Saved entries
- Opening Delimiter -
-- ==== Sys2Proof/Machine/MotorCommand.lean ====
section
/-! DEFINITION. MotorCommandStream, function code 100 (42_motor_command_stream.md): ENC.MCS, DEC.MCS. -/

namespace Sys2Proof.Machine

/-- R140, layout R80. The sub-function code is not checked. -/
def bodyEncMcs (inp : Inputs) : Body :=
  .ok (memWrite1 0 (opSub inp) ++ memWrite4 1 (opCommandData inp) ++ [.txFc 100, .txLen 5])

/-- R141, layout R84: the telemetry tail at 0. -/
def bodyDecMcs (inp : Inputs) : Body := do
  checkLen inp 15
  decodeTail inp 0

/-- ENC.MCS in the frame of R74. -/
def execEncMcs (s : State) : Host.Outcome State Fault Refusal :=
  commandFrame (opcode .encMcs) (bodyEncMcs s.inp) s

/-- DEC.MCS in the frame of R74. -/
def execDecMcs (s : State) : Host.Outcome State Fault Refusal :=
  commandFrame (opcode .decMcs) (bodyDecMcs s.inp) s

end Sys2Proof.Machine
end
- Closing Delimiter -
EXERCISE REQUIREMENTS
Which of the lines above include the string "bodyDecMcs"? Pick them out and copy them.

OUTPUT OF THE TASK
def bodyDecMcs (inp : Inputs) : Body := do
  commandFrame (opcode .decMcs) (bodyDecMcs s.inp) s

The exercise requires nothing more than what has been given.